-- Assignment --
Show all the lines in the data below that include the word "raise".

-- The records --
-- ==== Sys2Proof/Laws/ModeObjects.lean ====
section
/-!
SUPPORT. ModeObjects.lean: the operations that leave every object of area 0x01 (modes and bring-up) as it was, over which
a statement about MODE_STATE, MODE_TARGET or BRINGUP_STEP passes.
-/
set_option linter.unusedTactic false
set_option linter.unreachableTactic false
set_option linter.unusedVariables false
namespace Sys2Proof.Machine

/-- The objects of area 0x01 read as before. -/
def Mk (s x : State) : Prop := ∀ k, k / 65536 = 1 → x.obj k = s.obj k

theorem Mk.refl (s : State) : Mk s s := fun _ _ => rfl
theorem Mk.obj {s x : State} (h : Mk s x) {k : Nat} (hk : k / 65536 = 1) : x.obj k = s.obj k := h k hk
theorem Mk.foldl {α : Type} {s x : State} {f : State → α → State} (l : List α) (h : Mk s x)
    (hf : ∀ y a, Mk s y → Mk s (f y a)) : Mk s (l.foldl f x) := by
  induction l generalizing x with
  | nil => exact h
  | cons a l ih => exact ih (hf x a h)
theorem Mk.snd_of {α : Type} {s : State} {q : α × State} {a : α} {x : State} (h : Mk s q.2) (e : q = (a, x)) : Mk s x := by
  subst e
  exact h
theorem Mk.trd_of {α β : Type} {s : State} {q : α × β × State} {a : α} {b : β} {x : State} (h : Mk s q.2.2)
    (e : q = (a, b, x)) : Mk s x := by
  subst e
  exact h
theorem Mk.ite {s a b : State} {c : Prop} [Decidable c] (ha : Mk s a) (hb : Mk s b) : Mk s (if c then a else b) := by
  split <;> assumption
theorem Mk.ite_snd {α : Type} {s : State} {a b : α × State} {c : Prop} [Decidable c] (ha : Mk s a.2) (hb : Mk s b.2) :
    Mk s (if c then a else b).2 := by
  split <;> assumption
theorem Mk.ite_trd {α β : Type} {s : State} {a b : α × β × State} {c : Prop} [Decidable c] (ha : Mk s a.2.2)
    (hb : Mk s b.2.2) : Mk s (if c then a else b).2.2 := by
  split <;> assumption
theorem Mk.foldl_mem {α : Type} {s x : State} {f : State → α → State} (l : List α) (h : Mk s x)
    (hf : ∀ y a, a ∈ l → Mk s y → Mk s (f y a)) : Mk s (l.foldl f x) := by
  induction l generalizing x with
  | nil => exact h
  | cons a l ih => exact ih (hf x a (.head _) h) fun y b hb => hf y b (.tail _ hb)
/-- A key of a higher area. -/
theorem Mk.key (base n : Nat) (h : 131072 ≤ base) : (base + n) / 65536 ≠ 1 := by omega
theorem Mk.cut {G : Prop} (s y : State) (h1 : Mk s y) (h2 : Mk s y → G) : G := h2 h1
theorem Mk.mk_of {s x : State} {pending : _} {now : _} {recTime : _} {free : _} {core : _} {grp : _} {ph : _} {aon : _} {cell : _} {strat : _} {mode : _} {src : _} {col : _} {recs : _} {spd : _} {jrnl : _} {otp : _} {meas : _} {ring : _} {archive : _} {thm : _} {hz : _} {hour : _} {parkAcc : _} {log : _} {logRetry : _} {tabs : _} {env : _} {chg : _} {link : _} {fab : _} {seqs : _} {flash : _} {wd : _} {srv : _} {can : _} {note : _} {lin : _} {uds : _} (h : Mk s x) :
    Mk s (State.mk pending now recTime free x.objs core grp ph aon cell strat mode src col recs spd jrnl otp meas ring archive thm hz hour parkAcc log logRetry tabs env chg link fab seqs flash wd srv can note lin uds) := h

theorem State.set_mk {s x : State} (k v : Nat) (hk : k / 65536 ≠ 1) (h : Mk s x) : Mk s (x.set k v) := fun j hj =>
  (State.obj_set_other x v fun e => hk (by rw [← e]; exact hj)).trans (h j hj)
theorem State.draw_mk {s x : State} (w : Nat) (h : Mk s x) : Mk s (x.draw w).2 := h

theorem State.journal_mk {s x : State} (a1 : Nat) (a2 : Nat) (hk : a1 / 65536 ≠ 1) (h : Mk s x) : Mk s (State.journal x a1 a2) := by
  unfold State.journal
  with_reducible
    repeat' first
      | assumption | apply State.set_mk | decide | exact Mk.key _ _ (by decide)
      | refine Mk.foldl _ ?_ (fun y a hy => ?_) | refine Mk.ite ?_ ?_ | lift_lets
      | (intro y; refine Mk.cut s y ?_ (fun hy => ?_); (on_goal 1 => subst y); (on_goal 2 => clear_value y)) | intro y | apply Mk.mk_of

theorem State.put_mk {s x : State} (a1 : Nat) (a2 : Nat) (hk : a1 / 65536 ≠ 1) (h : Mk s x) : Mk s (State.put x a1 a2) := by
  unfold State.put
  with_reducible
    repeat' first
      | assumption | apply State.journal_mk | apply State.set_mk | decide
      | exact Mk.key _ _ (by decide) | refine Mk.foldl _ ?_ (fun y a hy => ?_) | refine Mk.ite ?_ ?_ | lift_lets
      | (intro y; refine Mk.cut s y ?_ (fun hy => ?_); (on_goal 1 => subst y); (on_goal 2 => clear_value y)) | intro y | apply Mk.mk_of

theorem State.count_mk {s x : State} (a1 : Nat) (a2 : Nat) (hk : a1 / 65536 ≠ 1) (h : Mk s x) : Mk s (State.count x a1 a2) := by
  unfold State.count
  with_reducible
    repeat' first
      | assumption | apply State.put_mk | decide | exact Mk.key _ _ (by decide)
      | refine Mk.foldl _ ?_ (fun y a hy => ?_) | refine Mk.ite ?_ ?_ | lift_lets
      | (intro y; refine Mk.cut s y ?_ (fun hy => ?_); (on_goal 1 => subst y); (on_goal 2 => clear_value y)) | intro y | apply Mk.mk_of

theorem State.tally_mk {s x : State} (a1 : Nat) (a2 : Nat) (hk : a1 / 65536 ≠ 1) (h : Mk s x) : Mk s (State.tally x a1 a2) := by
  unfold State.tally
  with_reducible
    repeat' first
      | assumption | apply State.set_mk | decide | exact Mk.key _ _ (by decide)
      | refine Mk.foldl _ ?_ (fun y a hy => ?_) | refine Mk.ite ?_ ?_ | lift_lets
      | (intro y; refine Mk.cut s y ?_ (fun hy => ?_); (on_goal 1 => subst y); (on_goal 2 => clear_value y)) | intro y | apply Mk.mk_of

theorem State.setI_mk {s x : State} (a1 : Nat) (a2 : Nat) (a3 : Int) (hk : a1 / 65536 ≠ 1) (h : Mk s x) : Mk s (State.setI x a1 a2 a3) := by
  unfold State.setI
  with_reducible
    repeat' first
      | assumption | apply State.set_mk | decide | exact Mk.key _ _ (by decide)
      | refine Mk.foldl _ ?_ (fun y a hy => ?_) | refine Mk.ite ?_ ?_ | lift_lets
      | (intro y; refine Mk.cut s y ?_ (fun hy => ?_); (on_goal 1 => subst y); (on_goal 2 => clear_value y)) | intro y | apply Mk.mk_of

theorem State.modG_mk {s x : State} (a1 : Group) (a2 : GroupSt → GroupSt) (h : Mk s x) : Mk s (State.modG x a1 a2) := by
  unfold State.modG
  with_reducible
    repeat' first
      | assumption | decide | exact Mk.key _ _ (by decide) | refine Mk.foldl _ ?_ (fun y a hy => ?_)
      | refine Mk.ite ?_ ?_ | lift_lets
      | (intro y; refine Mk.cut s y ?_ (fun hy => ?_); (on_goal 1 => subst y); (on_goal 2 => clear_value y)) | intro y | apply Mk.mk_of

theorem State.allG_mk {s x : State} (a1 : GroupSt → GroupSt) (h : Mk s x) : Mk s (State.allG x a1) := by
  unfold State.allG
  with_reducible
    repeat' first
      | assumption | decide | exact Mk.key _ _ (by decide) | refine Mk.foldl _ ?_ (fun y a hy => ?_)
      | refine Mk.ite ?_ ?_ | lift_lets
      | (intro y; refine Mk.cut s y ?_ (fun hy => ?_); (on_goal 1 => subst y); (on_goal 2 => clear_value y)) | intro y | apply Mk.mk_of

theorem State.modP_mk {s x : State} (a1 : Nat) (a2 : Phase → Phase) (h : Mk s x) : Mk s (State.modP x a1 a2) := by
  unfold State.modP
  with_reducible
    repeat' first
      | assumption | decide | exact Mk.key _ _ (by decide) | refine Mk.foldl _ ?_ (fun y a hy => ?_)
      | refine Mk.ite ?_ ?_ | lift_lets
      | (intro y; refine Mk.cut s y ?_ (fun hy => ?_); (on_goal 1 => subst y); (on_goal 2 => clear_value y)) | intro y | apply Mk.mk_of

theorem State.modPs_mk {s x : State} (a1 : List Nat) (a2 : Phase → Phase) (h : Mk s x) : Mk s (State.modPs x a1 a2) := by
  unfold State.modPs
  with_reducible
    repeat' first
      | assumption | apply State.modP_mk | decide | exact Mk.key _ _ (by decide)
      | refine Mk.foldl _ ?_ (fun y a hy => ?_) | refine Mk.ite ?_ ?_ | lift_lets
      | (intro y; refine Mk.cut s y ?_ (fun hy => ?_); (on_goal 1 => subst y); (on_goal 2 => clear_value y)) | intro y | apply Mk.mk_of

theorem State.stopG_mk {s x : State} (a1 : Group) (a2 : Nat) (h : Mk s x) : Mk s (State.stopG x a1 a2) := by
  unfold State.stopG
  with_reducible
    repeat' first
      | assumption | apply State.modPs_mk | apply State.modG_mk | decide | exact Mk.key _ _ (by decide)
      | refine Mk.foldl _ ?_ (fun y a hy => ?_) | refine Mk.ite ?_ ?_ | lift_lets
      | (intro y; refine Mk.cut s y ?_ (fun hy => ?_); (on_goal 1 => subst y); (on_goal 2 => clear_value y)) | intro y | apply Mk.mk_of

theorem State.freeG_mk {s x : State} (a1 : Group) (a2 : Nat) (h : Mk s x) : Mk s (State.freeG x a1 a2) := by
  unfold State.freeG
  with_reducible
    repeat' first
      | assumption | apply State.modG_mk | decide | exact Mk.key _ _ (by decide)
      | refine Mk.foldl _ ?_ (fun y a hy => ?_) | refine Mk.ite ?_ ?_ | lift_lets
      | (intro y; refine Mk.cut s y ?_ (fun hy => ?_); (on_goal 1 => subst y); (on_goal 2 => clear_value y)) | intro y | apply Mk.mk_of

theorem State.send_mk {s x : State} (a1 : Msg) (h : Mk s x) : Mk s (State.send x a1) := by
  unfold State.send
  with_reducible
    repeat' first
      | assumption | apply State.tally_mk | decide | exact Mk.key _ _ (by decide)
      | refine Mk.foldl _ ?_ (fun y a hy => ?_) | refine Mk.ite ?_ ?_ | lift_lets
      | (intro y; refine Mk.cut s y ?_ (fun hy => ?_); (on_goal 1 => subst y); (on_goal 2 => clear_value y)) | intro y | apply Mk.mk_of

theorem State.enqueue_mk {s x : State} (a1 : Msg) (h : Mk s x) : Mk s (State.enqueue x a1) := by
  unfold State.enqueue
  with_reducible
    repeat' first
      | assumption | decide | exact Mk.key _ _ (by decide) | refine Mk.foldl _ ?_ (fun y a hy => ?_)
      | refine Mk.ite ?_ ?_ | lift_lets
      | (intro y; refine Mk.cut s y ?_ (fun hy => ?_); (on_goal 1 => subst y); (on_goal 2 => clear_value y)) | intro y | apply Mk.mk_of

theorem State.raise_mk {s x : State} (a1 : Nat) (a2 : Nat) (a3 : Nat) (h : Mk s x) : Mk s (State.raise x a1 a2 a3) := by
  unfold State.raise
  with_reducible
    repeat' first
      | assumption | apply State.send_mk | decide | exact Mk.key _ _ (by decide)
      | refine Mk.foldl _ ?_ (fun y a hy => ?_) | refine Mk.ite ?_ ?_ | lift_lets
      | (intro y; refine Mk.cut s y ?_ (fun hy => ?_); (on_goal 1 => subst y); (on_goal 2 => clear_value y)) | intro y | apply Mk.mk_of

-- Solution to this task --
theorem State.raise_mk {s x : State} (a1 : Nat) (a2 : Nat) (a3 : Nat) (h : Mk s x) : Mk s (State.raise x a1 a2 a3) := by
  unfold State.raise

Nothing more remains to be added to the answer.